Sexual boredom can set in, and then maybe your husband does not want to have sex with you, even if he feels a relationship with you, because he feels bored. In particular, if what he sees on TV or in pornography is leading him to think, “there could be so much more excitement going on here. So many other things that we could do.” Would it be a good thing for you to do some evaluation about “Am I inhibited? Are there some things that he would like to do that I shy away from, but really in actuality, I think it’d be okay? I might even possibly like it.” 

I developed a course a few years ago. It has seven and a half hours of videos in my teaching and actor couples talking things out. There was no sex on these videos, but actor couples talking out things that I’ve actually helped couples deal with sexually. 

In that particular course that seven and a half hours of videos, there are 12 different videos, but seven and a half hours altogether. In there, I also give some profiles. One thing I do is to help you figure out if you are sexually inhibited. There’s a profile on there to fill out. It’s the kind of thing where you’re watching the video, and I say, “stop and complete the profile. When you finish it, turn it back on, and I’ll explain to you what it means.”

In that, I also developed a couple of instruments that can help you assess ahead of time whether you would like, or probably like, or not like, or probably not like a particular sexual act.

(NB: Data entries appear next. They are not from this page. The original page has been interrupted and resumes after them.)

theorem test_meets_SettleKeepsTheRowOrCloses :
    ((waits .b0 (waiter .p1 5 .read) (drains on)).bank .b0).waiting = [waiter .p1 5 .read]
    ∧ ((waits .b0 (waiter .p1 5 .read) (drains on)).bank .b0).contention = none
    ∧ pendingTransfers (drains on) .b0 = 0 ∧ pressure (drains on) .a = false
    ∧ pendingTransfers (runs (.xfer (xfer .read) []) (drains on)) .b0 ≠ 0
    ∧ ((drains on).bank .b0).waiting = [] ∧ pressure (owes .a 4 (drains on)) .a = true
    ∧ ((waits .b0 (waiter .p1 6 .read) (drains on)).bank .b0).row ≠ some 6 := by decide +kernel

theorem test_meets_ServeRule :
    (on.bank .b0).waiting = [] ∧ ((drains on).bank .b0).state ≠ .closed ∧ ((drains on).bank .b0).state ≠ .opened
    ∧ ((waits .b0 (waiter .p1 5 .write) on).bank .b0).waiting = [waiter .p1 5 .write]
    ∧ ((waits .b0 (waiter .p1 5 .read) (opened .b0 .read [.p0] on)).bank .b0).contention ≠ none
    ∧ ((waits .b0 (waiter .p1 6 .read) (opened .b0 .read [.p0] on)).bank .b0).row ≠ some 6 := by decide +kernel

theorem test_meets_CancelByWhereTheTagIs :
    Reaches (.cancel 0x40) [] on ∧ (0x3F : Byte) = (63 : Tag).setWidth 8 ∧ Reaches (.cancel 2) [] (waits .b0 (waiter .p0 5 .read) on)
    ∧ waiter .p0 5 .read ∈ ((waits .b0 (waiter .p0 5 .read) on).bank .b0).waiting
    ∧ ((opened .b0 .read [.p0] on).bank .b0).holders.get .p0 = some 1
    ∧ Reaches (.cancel 1) [] (opened .b0 .read [.p0] on) ∧ Reaches (.cancel 0x3F) [] on := by decide +kernel

theorem test_meets_WaitDeadlineExpiry :
    ((waits .b0 (waiter .p1 5 .read) on).bank .b0).waiting = [] ++ waiter .p1 5 .read :: [] ∧ (waiter .p1 5 .read).port = .p1
    ∧ (on.bank .b0).waiting = []
    ∧ ((waits .b0 (waiter .p1 6 .read) (opened .b0 .read [.p0] on)).bank .b0).contention ≠ none
    ∧ ((opened .b0 .read [.p0] on).bank .b0).contention = none := by decide +kernel

theorem test_meets_ContentionDeadlineExpiry :
    (on.bank .b0).contention = none
    ∧ ((waits .b0 (waiter .p1 6 .read) (opened .b0 .read [.p0] on)).bank .b0).contention = some (us 50)
    ∧ ((waits .b0 (waiter .p1 6 .read) (opened .b0 .read [.p0] on)).bank .b0).state = .opened := by decide +kernel

theorem test_meets_ReadPlacesOneTransfer :
    Reaches (.readLines .b0 31 2) [] on ∧ Reaches (.readLines .b0 31 1) [] on
    ∧ holdsLease (gateState (.readLines .b0 31 1) [] on) .p0 .b0 = false
    ∧ Reaches (.readLines .b0 31 1) [] (opened .b0 .read [.p0] on)
    ∧ holdsLease (gateState (.readLines .b0 31 1) [] (opened .b0 .read [.p0] on)) .p0 .b0 = true := by decide +kernel

/-- A WRITE of one line at line `first` of B0, as its packet gives it. -/
def writing (first : BitVec 5) (payload : List Byte) : Body × List StagedLine := writeBody .b0 false first 0 payload

theorem test_meets_WriteRefused :
    Reaches (writing 0 []).1 (writing 0 []).2 on
    ∧ (lineBytes good).length = writePayloadLength false 0 ∧ (31 : BitVec 5).toNat + 1 = 32
    ∧ Reaches (writing 31 (lineBytes good)).1 (writing 31 (lineBytes good)).2 on
    ∧ holdsLease (opened .b0 .read [.p0] on) .p0 .b0 = true ∧ ((opened .b0 .read [.p0] on).bank .b0).mode ≠ some .write :=
  ⟨reaches (by decide +kernel) (by decide +kernel), by decide +kernel, by decide +kernel, reaches (by decide +kernel) (by decide +kernel),
    by decide +kernel, by decide +kernel⟩

/-- The state at the gate of a WRITE of one line by the holder of a WRITE lease. -/
def writeGate (check : BitVec 16) (guarded : Bool) : State :=
  let s := opened .b0 .write [.p0] on
  gateState (writing 31 (lineBytes check)).1 (writing 31 (lineBytes check)).2
    { s with settings := { s.settings with guarded := PerPort.const guarded } }

/-- The line that payload stages. -/
def staged (check : BitVec 16) : List StagedLine := payloadLines false 1 (lineBytes check)

theorem test_staged (check : BitVec 16) : staged check = [line check] := by
  have h : (check.extractLsb' 8 8 ++ check.extractLsb' 0 8 : BitVec 16) = check := by
    ext i hi
    rw [BitVec.getElem_append]
    split
    · simp [BitVec.getLsbD_eq_getElem hi]
    · have e : 8 + (i - 8) = i := by omega
      simp [e, BitVec.getLsbD_eq_getElem hi]
  simp [staged, payloadLines, lineBytes, line, h]

theorem test_line_good : (line good).good = true := by simp [StagedLine.good, line, good]

theorem test_line_bad : (line (~~~good)).good = false := by
  have h : (line (~~~good)).good = (good == ~~~good) := by simp [StagedLine.good, line, good]
  rw [h]
  generalize good = c
  rw [beq_eq_false_iff_ne]
  intro e
  have k := congrArg (fun x : BitVec 16 => x.getLsbD 0) e
  simp at k

theorem test_meets_WriteChecked :
    (writeGate good true).staging = [{ port := .p0, tag := 3, guarded := true, lines := staged good }]
    ∧ (writeGate (~~~good) true).staging = [{ port := .p0, tag := 3, guarded := true, lines := staged (~~~good) }]
    ∧ (writeGate (~~~good) false).staging = [{ port := .p0, tag := 3, guarded := false, lines := staged (~~~good) }]
    ∧ holdsLease (writeGate good true) .p0 .b0 = true ∧ ((writeGate good true).bank .b0).mode = some .write
    ∧ ((writeGate good true).port .p0).session = .attached := ⟨rfl, rfl, rfl, rfl, rfl, rfl⟩

/-- B0 has row 5 open in the array and a transfer of P0 runs on it. -/
def transfers (dir : Direction) (lines : List StagedLine) (s : State) : State :=
  { runs (.xfer (xfer dir) lines) s with openRows := s.openRows.set .b0 (some 5) }

theorem test_meets_TransferCompletes :
    (transfers .read [] on).path = some { op := .xfer (xfer .read) [], completes := ns 50 } ∧ (xfer .read).dir = .read
    ∧ (transfers .read [] on).openRows.get (xfer .read).bank = some 5
    ∧ (xfer (.write .p0 3 true)).dir = .write .p0 3 true
    ∧ (on.port .p0).session = .attached ∧ (linked.port .p0).session = .detached
    ∧ ((modPort .p0 (fun q => { q with session := .detaching, detachTag := some 3 }) on).port .p0).detachTag = some 3
    ∧ (linked.port .p0).detachTag = none := by decide +kernel

theorem test_meets_LinesInTheArray :
    arrayGood on = true ∧ 31 + [line good].length ≤ 32 ∧ (line good).data.length = 64 ∧ (on.account .a).lossFlag = false
    ∧ (List.replicate 64 (0 : Byte)).length = 64 ∧ (List.replicate 8 (0 : Byte)).length = 8
    ∧ ({ line good with mask := some [0, 0, 0, 0, 0, 0, 0, 0x80] } : StagedLine).writes 63 = true
    ∧ (line good).writes 63 = true ∧ ({ line good with mask := some (List.replicate 8 0) } : StagedLine).writes 63 = false := by decide +kernel

theorem test_meets_HoldAndStatus :
    Reaches .hold [] on ∧ ((gateState .hold [] on).port .p0).vote = true ∧ (on.port .p0).vote = false
    ∧ Reaches (.status 1) [] on ∧ Reaches (.status 2) [] on ∧ Reaches (.status 3) [] on ∧ Reaches (.status 4) [] on
    ∧ Reaches (.status 5) [] on := by decide +kernel

theorem test_meets_ClaimAndUnclaim :
    Reaches .claim [] on ∧ Reaches .claim [] (claimed .p0 on) ∧ Reaches .claim [] (claimed .p1 on) ∧ Reaches .unclaim [] on
    ∧ Reaches .unclaim [] (claimed .p0 on) ∧ (claimed .p1 on).claim = some { holder := .p1, expires := ms 10 } := by decide +kernel

theorem test_meets_ClaimExpiry :
    on.claim = none ∧ (claimed .p1 on).claim = some { holder := .p1, expires := ms 10 } ∧ ((claimed .p1 on).port .p1).session = .attached := by
  decide +kernel

theorem test_meets_SettingRefused :
    Reaches (.setSetting 7 9 (some 0)) [] on ∧ Reaches (.setSetting 7 1 (some 0)) [] (claimed .p1 on)
    ∧ Reaches (.window 4 0 (some ⟨false, 0, 0, 0, 0, 0⟩)) [] (claimed .p0 on)
    ∧ Reaches (.window 3 4 (some ⟨false, 0, 0, 0, 0, 0⟩)) [] (claimed .p0 on)
    ∧ Reaches (.window 3 3 (some ⟨true, 1, 0, 0, 0, 0⟩)) [] (claimed .p0 on)
    ∧ Reaches (.window 3 3 (some ⟨true, 0, 8, 0, 0, 0⟩)) [] (claimed .p0 on)
    ∧ Reaches (.window 3 3 (some ⟨true, 0, 7, 0, 1, 0⟩)) [] (claimed .p0 on)
    ∧ Reaches (.window 3 3 (some ⟨true, 0, 7, 0, 0, 8192⟩)) [] (claimed .p0 on)
    ∧ Reaches (.window 3 3 (some ⟨true, 0, 7, 2, 0, 8191⟩)) [] (claimed .p0 on)
    ∧ Reaches (.clearFaults 2) [] on ∧ Reaches (.status 0) [] on ∧ Reaches (.status 6) [] on
    ∧ Reaches (.setSetting 0 10 (some 0)) [] (claimed .p0 on) ∧ Reaches (.setSetting 0 0 (some 0)) [] (claimed .p1 on)
    ∧ Reaches (.setSetting 0 10 none) [] on ∧ Reaches (.window 0 0 none) [] (claimed .p1 on) ∧ on.claim = none ∧ (on.port .p0).session = .attached
    ∧ (claimed .p1 on).claim = some { holder := .p1, expires := ms 10 } := by decide +kernel

theorem test_meets_SetSettings :
    Reaches (.setSetting 3 1 (some 8)) [] (claimed .p0 on) ∧ Reaches (.setSetting 4 1 (some 1)) [] (claimed .p0 on)
    ∧ Reaches (.setSetting 0 1 (some 9)) [] (claimed .p0 on) ∧ Reaches (.setSetting 0 2 (some 1)) [] (claimed .p0 on)
    ∧ Reaches (.setSetting 0 2 (some 2)) [] (claimed .p0 on) ∧ Reaches (.setSetting 7 3 (some 10000)) [] (claimed .p0 on)
    ∧ Reaches (.setSetting 7 4 (some 10001)) [] (claimed .p0 on) ∧ Reaches (.setSetting 7 6 (some 1)) [] (claimed .p0 on)
    ∧ Reaches (.setSetting 7 7 (some 2)) [] (claimed .p0 on) ∧ Reaches (.setSetting 7 8 (some 0)) [] (claimed .p0 on)
    ∧ Reaches (.setSetting 7 9 (some 1000)) [] (claimed .p0 on) := by decide +kernel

It’s a straightforward little tool you can use, and it’ll help you figure these things out ahead of time so you don’t feel like you’re being taken advantage of. Again, as I said, it allows you to understand all kinds of things sexually. It even starts with basic anatomy. If you believe you might be inhibited, or if your husband’s telling you you’re inhibited, I’m going to recommend that you look into that course because it’s relatively inexpensive. It can give you a lot of things to understand. 

I would recommend that you do it with your husband. If he’s rejecting you sexually, you say, “I’ve run across this thing that’s video-driven. It’s online. There’s no pornography in it whatsoever. Can you go through it with me? Let’s watch it. Let’s do the little exercises and see what that does for our sex life.” I think that you’ll find that the results will be pretty dramatic. I cannot guarantee you that because I don’t know your husband, nor do I know you, but I’m telling you that the people who’ve been through it so far have said great, wonderful things about it. 

 

In addition to looking at your potential inhibitions, look at your skill level.

In other words, do you put yourself into it, and are you doing it in such a way where you can let go? That has to do with inhibition. 

I’m saying, are you to the point where you can trust your partner, your husband enough, that you can let yourself go and thoroughly enjoy the pleasure that should be yours in marital sex? Can you do that? If not, we want to help you with that as well. Think about your skills. Think about your potential innovation, if any, and then think about frequency discrepancy. It may be, for example, that the reason your husband is showing very little interest in you sexually anymore is because when he wanted to have it a lot, you didn’t want to have it much, and he’s been programmed not to approach you for sex.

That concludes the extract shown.